Exercise data section start
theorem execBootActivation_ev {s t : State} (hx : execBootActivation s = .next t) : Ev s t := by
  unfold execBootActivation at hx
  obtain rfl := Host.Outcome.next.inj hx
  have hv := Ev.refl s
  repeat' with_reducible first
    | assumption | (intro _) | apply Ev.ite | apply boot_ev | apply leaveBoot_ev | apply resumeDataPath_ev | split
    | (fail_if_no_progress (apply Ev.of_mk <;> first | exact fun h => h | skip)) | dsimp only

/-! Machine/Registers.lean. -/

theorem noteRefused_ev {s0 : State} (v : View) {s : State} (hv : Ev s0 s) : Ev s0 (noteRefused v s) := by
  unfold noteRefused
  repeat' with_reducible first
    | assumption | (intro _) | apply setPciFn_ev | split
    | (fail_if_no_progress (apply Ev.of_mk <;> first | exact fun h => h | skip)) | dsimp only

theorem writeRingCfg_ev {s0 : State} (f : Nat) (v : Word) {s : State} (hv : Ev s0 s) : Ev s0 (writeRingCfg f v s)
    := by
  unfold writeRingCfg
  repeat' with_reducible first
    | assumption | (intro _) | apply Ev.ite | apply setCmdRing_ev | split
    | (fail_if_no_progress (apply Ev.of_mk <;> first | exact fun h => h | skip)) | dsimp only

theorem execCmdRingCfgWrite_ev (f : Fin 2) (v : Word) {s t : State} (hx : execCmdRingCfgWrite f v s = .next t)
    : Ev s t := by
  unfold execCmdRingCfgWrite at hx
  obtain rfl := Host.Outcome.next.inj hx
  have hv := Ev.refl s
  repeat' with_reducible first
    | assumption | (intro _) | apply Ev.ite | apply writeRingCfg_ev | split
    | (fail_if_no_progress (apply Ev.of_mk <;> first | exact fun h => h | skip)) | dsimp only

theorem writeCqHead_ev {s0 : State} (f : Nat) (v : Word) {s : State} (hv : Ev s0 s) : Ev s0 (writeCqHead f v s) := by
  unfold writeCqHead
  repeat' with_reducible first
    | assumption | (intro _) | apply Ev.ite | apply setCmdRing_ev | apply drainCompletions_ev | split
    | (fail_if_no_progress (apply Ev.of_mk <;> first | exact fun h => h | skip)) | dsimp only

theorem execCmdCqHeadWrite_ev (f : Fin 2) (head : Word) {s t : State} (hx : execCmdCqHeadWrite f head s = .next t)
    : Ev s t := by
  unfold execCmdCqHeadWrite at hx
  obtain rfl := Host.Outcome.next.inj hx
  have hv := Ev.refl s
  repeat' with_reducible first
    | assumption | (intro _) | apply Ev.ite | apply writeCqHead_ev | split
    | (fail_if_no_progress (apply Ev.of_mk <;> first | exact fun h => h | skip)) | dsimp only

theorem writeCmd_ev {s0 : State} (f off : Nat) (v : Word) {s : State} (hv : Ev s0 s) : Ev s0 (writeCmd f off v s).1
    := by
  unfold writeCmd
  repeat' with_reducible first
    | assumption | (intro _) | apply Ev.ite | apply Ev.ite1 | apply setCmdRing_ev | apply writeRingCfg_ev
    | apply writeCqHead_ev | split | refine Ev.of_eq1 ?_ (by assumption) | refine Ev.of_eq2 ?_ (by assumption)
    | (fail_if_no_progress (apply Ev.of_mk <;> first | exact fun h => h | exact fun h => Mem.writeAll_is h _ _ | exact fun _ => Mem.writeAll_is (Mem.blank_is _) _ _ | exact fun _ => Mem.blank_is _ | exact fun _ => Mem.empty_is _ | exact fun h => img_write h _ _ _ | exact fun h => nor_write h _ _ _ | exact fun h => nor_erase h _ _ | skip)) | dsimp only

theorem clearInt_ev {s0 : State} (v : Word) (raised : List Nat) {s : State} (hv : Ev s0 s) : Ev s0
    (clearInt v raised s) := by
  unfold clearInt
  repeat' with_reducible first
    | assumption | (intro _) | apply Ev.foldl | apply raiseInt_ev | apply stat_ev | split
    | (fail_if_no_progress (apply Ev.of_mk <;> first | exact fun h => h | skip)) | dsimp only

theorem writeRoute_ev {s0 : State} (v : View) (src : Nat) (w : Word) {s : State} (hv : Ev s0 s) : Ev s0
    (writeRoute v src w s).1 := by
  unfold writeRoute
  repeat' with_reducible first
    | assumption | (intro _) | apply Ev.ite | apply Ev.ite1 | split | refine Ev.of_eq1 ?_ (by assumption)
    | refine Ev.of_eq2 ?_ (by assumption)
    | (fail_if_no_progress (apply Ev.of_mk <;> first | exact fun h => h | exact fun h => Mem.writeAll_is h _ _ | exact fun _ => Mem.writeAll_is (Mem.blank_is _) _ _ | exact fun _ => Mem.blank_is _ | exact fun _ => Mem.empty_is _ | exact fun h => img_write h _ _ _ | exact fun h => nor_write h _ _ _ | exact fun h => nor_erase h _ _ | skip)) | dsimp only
Exercise data section end
Exercise data section start
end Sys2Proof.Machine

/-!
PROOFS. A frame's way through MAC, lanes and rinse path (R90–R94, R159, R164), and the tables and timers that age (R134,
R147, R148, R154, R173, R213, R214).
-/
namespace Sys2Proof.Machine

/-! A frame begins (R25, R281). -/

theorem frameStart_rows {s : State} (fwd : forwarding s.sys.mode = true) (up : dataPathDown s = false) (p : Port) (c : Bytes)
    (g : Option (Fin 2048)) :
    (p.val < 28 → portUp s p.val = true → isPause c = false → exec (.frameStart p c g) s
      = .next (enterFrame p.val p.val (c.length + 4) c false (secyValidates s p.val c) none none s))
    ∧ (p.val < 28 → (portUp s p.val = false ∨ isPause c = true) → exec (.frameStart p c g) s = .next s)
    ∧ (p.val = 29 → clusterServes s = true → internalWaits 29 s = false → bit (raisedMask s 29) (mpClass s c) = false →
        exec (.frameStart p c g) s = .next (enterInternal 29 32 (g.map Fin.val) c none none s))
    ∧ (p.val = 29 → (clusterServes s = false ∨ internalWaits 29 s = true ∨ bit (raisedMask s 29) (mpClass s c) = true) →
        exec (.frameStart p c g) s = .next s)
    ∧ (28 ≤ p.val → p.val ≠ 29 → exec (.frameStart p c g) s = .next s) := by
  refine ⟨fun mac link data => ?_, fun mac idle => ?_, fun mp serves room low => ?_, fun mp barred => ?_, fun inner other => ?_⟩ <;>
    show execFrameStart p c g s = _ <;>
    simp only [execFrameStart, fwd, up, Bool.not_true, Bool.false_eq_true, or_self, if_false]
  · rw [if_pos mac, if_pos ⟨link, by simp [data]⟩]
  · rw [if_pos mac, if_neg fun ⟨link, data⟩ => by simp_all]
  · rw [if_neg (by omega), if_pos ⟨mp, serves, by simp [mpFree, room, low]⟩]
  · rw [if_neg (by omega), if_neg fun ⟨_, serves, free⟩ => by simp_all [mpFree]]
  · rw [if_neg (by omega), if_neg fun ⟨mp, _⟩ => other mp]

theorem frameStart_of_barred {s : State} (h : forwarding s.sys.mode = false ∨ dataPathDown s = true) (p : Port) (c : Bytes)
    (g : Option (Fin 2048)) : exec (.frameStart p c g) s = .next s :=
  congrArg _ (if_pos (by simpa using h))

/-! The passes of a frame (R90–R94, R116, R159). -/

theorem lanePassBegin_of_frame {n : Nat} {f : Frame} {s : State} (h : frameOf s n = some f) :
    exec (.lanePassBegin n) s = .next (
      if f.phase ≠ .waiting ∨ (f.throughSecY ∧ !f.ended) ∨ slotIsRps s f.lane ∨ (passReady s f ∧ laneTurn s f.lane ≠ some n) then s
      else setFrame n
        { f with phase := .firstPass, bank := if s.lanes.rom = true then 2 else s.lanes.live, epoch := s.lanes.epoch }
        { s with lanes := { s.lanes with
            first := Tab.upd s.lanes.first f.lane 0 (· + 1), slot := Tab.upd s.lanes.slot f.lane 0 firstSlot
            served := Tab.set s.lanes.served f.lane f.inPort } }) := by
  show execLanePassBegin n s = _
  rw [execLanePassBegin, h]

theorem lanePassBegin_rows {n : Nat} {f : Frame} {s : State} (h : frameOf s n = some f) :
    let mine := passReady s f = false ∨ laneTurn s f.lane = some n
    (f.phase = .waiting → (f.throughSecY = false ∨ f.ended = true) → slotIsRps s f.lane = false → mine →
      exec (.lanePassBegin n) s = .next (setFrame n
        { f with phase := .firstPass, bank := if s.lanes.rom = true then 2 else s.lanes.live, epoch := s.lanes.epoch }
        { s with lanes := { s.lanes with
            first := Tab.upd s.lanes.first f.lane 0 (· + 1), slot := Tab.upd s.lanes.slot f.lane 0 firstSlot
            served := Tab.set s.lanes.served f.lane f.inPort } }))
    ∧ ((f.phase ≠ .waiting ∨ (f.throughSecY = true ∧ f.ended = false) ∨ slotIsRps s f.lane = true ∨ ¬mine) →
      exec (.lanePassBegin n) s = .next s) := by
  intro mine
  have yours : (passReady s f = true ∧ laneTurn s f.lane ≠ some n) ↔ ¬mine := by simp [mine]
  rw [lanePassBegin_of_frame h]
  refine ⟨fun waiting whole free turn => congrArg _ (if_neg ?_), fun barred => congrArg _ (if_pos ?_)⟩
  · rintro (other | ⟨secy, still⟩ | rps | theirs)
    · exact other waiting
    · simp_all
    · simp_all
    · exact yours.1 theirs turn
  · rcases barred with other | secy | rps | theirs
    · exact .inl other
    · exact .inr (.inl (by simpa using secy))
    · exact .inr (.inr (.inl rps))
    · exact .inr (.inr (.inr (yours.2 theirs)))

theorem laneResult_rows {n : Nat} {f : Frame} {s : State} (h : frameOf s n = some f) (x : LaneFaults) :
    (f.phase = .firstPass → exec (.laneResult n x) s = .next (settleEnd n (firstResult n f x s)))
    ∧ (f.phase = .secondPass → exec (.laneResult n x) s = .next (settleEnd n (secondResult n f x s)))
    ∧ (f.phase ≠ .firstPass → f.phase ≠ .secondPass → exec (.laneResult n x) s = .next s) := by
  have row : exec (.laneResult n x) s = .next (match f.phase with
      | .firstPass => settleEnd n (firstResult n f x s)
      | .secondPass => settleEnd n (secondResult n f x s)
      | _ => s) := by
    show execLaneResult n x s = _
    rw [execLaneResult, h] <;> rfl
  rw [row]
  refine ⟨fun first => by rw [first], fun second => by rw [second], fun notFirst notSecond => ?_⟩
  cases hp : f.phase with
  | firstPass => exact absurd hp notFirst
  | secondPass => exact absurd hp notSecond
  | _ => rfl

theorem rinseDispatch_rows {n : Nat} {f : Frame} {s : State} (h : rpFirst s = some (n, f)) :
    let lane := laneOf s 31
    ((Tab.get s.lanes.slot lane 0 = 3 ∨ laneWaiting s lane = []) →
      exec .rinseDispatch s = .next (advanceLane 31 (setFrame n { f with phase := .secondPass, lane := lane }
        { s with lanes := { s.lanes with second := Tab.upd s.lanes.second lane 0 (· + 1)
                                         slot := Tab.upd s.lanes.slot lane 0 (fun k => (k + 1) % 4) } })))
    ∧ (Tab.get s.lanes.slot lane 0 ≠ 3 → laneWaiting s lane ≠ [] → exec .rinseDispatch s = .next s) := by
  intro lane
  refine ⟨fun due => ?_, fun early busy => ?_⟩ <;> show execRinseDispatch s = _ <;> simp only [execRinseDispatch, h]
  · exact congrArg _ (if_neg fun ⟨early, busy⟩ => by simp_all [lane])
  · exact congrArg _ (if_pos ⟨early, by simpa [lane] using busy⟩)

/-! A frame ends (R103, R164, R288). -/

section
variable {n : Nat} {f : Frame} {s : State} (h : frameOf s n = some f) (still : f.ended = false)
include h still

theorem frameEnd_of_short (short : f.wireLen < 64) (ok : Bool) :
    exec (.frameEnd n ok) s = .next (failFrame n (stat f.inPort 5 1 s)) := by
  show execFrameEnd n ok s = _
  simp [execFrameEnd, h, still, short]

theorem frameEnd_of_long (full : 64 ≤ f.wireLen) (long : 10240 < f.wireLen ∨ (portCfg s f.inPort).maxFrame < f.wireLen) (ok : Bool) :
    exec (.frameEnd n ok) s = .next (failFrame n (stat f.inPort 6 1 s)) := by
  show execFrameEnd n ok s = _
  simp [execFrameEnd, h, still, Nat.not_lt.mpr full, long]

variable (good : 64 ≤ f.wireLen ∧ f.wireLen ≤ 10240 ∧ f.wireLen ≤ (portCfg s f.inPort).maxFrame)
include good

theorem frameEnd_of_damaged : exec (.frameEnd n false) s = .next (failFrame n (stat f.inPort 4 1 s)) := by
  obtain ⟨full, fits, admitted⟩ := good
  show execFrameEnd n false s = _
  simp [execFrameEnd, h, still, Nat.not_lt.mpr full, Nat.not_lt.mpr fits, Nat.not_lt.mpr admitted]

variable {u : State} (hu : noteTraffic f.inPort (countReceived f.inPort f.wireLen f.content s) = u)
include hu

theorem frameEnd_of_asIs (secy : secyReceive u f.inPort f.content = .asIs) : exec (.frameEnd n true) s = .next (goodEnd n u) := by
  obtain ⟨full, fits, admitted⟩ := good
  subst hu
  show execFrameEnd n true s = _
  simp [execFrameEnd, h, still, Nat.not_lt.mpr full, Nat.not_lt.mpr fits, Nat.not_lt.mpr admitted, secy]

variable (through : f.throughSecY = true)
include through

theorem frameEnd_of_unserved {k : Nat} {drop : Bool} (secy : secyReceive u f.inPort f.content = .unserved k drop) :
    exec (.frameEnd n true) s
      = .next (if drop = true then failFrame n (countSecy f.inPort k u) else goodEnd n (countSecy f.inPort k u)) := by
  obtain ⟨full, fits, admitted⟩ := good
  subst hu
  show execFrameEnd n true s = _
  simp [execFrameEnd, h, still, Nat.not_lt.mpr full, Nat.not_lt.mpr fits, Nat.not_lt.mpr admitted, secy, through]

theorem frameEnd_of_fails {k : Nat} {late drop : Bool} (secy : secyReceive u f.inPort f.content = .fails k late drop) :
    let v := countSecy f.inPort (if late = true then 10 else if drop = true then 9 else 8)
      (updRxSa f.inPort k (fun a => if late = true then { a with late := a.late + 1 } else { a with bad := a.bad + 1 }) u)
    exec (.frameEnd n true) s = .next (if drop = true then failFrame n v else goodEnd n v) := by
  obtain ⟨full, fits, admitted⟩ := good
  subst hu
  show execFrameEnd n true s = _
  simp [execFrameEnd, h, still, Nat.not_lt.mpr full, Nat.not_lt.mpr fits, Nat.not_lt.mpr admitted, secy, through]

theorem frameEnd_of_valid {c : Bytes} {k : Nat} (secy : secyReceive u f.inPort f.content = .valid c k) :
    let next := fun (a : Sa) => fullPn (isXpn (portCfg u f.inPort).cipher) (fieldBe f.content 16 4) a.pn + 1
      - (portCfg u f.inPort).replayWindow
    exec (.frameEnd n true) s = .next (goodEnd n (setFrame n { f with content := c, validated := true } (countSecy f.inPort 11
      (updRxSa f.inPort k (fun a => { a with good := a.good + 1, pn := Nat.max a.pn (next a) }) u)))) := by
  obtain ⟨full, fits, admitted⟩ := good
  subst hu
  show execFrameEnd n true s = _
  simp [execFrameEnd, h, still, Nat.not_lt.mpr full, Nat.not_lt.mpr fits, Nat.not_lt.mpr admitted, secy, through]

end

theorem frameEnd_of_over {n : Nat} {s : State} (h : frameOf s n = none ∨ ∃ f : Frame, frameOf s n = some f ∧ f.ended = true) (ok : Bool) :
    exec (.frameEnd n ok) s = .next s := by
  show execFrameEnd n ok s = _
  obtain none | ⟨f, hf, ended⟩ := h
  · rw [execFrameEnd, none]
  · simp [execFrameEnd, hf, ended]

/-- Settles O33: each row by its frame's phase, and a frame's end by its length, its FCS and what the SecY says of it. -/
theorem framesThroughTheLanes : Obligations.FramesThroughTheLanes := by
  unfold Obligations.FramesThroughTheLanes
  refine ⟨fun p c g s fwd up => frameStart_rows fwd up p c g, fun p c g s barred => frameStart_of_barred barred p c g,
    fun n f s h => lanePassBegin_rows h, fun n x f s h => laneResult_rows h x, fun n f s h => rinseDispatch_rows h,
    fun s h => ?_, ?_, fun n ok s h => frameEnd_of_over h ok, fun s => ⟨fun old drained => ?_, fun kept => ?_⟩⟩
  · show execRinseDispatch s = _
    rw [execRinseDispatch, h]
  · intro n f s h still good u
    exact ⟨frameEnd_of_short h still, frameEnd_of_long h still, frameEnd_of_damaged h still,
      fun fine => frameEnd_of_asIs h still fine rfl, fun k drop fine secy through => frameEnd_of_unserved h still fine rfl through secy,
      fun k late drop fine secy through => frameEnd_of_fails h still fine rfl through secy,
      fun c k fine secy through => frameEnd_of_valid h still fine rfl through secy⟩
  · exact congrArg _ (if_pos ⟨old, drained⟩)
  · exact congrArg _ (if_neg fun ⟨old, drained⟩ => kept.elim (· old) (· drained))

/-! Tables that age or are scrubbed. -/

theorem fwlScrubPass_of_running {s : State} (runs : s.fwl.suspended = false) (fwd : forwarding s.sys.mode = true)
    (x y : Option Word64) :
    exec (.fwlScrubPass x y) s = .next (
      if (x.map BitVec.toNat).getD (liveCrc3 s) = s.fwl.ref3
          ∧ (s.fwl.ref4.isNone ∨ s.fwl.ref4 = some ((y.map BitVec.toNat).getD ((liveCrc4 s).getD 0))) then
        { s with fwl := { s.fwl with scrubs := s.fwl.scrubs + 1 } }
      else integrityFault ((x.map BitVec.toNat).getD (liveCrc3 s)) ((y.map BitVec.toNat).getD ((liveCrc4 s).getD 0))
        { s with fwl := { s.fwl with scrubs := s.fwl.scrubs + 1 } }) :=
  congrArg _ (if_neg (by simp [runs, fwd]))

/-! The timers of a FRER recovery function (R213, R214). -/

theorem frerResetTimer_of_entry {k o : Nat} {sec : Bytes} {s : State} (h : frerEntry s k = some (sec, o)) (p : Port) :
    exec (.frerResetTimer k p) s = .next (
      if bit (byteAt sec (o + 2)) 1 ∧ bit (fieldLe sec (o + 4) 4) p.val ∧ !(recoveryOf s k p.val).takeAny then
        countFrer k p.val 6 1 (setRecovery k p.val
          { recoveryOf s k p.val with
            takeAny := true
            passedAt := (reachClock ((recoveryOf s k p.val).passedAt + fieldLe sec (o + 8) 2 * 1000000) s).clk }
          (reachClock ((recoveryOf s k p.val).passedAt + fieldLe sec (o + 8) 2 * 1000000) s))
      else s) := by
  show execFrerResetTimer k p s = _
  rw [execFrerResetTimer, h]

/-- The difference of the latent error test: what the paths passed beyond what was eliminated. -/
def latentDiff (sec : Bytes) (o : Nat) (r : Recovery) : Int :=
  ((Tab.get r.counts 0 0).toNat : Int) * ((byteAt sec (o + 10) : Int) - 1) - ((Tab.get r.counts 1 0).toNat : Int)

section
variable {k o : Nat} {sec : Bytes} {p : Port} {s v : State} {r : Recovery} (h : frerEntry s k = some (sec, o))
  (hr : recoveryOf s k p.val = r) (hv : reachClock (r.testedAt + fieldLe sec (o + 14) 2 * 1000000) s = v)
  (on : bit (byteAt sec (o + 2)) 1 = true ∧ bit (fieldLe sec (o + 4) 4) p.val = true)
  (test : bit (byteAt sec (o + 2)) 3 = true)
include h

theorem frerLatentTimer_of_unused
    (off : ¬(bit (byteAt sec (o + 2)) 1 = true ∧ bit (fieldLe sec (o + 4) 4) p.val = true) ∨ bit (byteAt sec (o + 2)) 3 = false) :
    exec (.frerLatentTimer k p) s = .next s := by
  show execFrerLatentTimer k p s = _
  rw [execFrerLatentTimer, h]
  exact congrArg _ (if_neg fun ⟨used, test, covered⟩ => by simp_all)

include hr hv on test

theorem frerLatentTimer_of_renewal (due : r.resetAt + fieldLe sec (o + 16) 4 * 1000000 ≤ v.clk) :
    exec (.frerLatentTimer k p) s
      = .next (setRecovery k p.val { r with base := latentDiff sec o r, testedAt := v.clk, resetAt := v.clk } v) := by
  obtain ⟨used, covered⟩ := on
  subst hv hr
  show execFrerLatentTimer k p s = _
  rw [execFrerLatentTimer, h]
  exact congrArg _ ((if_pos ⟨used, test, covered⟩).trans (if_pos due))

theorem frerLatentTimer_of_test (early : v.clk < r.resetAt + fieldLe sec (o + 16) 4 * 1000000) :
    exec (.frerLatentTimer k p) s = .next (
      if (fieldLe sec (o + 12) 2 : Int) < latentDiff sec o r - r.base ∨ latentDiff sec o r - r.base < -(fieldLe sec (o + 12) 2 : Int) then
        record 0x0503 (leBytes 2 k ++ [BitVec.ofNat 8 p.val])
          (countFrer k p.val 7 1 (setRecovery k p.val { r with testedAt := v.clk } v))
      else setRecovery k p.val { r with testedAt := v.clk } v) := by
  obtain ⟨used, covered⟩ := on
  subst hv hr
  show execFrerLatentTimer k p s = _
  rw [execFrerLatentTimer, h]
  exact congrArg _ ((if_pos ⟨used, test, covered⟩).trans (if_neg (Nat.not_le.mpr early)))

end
Exercise data section end
**Task prompt**
Your answer should be the exact lines above from the one with "[mpFree, room, low]⟩]" through the one with "true) (p : Port) (c : Bytes)", both included, and nothing besides.

**Answer for the task**
  · rw [if_neg (by omega), if_pos ⟨mp, serves, by simp [mpFree, room, low]⟩]
  · rw [if_neg (by omega), if_neg fun ⟨_, serves, free⟩ => by simp_all [mpFree]]
  · rw [if_neg (by omega), if_neg fun ⟨mp, _⟩ => other mp]

theorem frameStart_of_barred {s : State} (h : forwarding s.sys.mode = false ∨ dataPathDown s = true) (p : Port) (c : Bytes)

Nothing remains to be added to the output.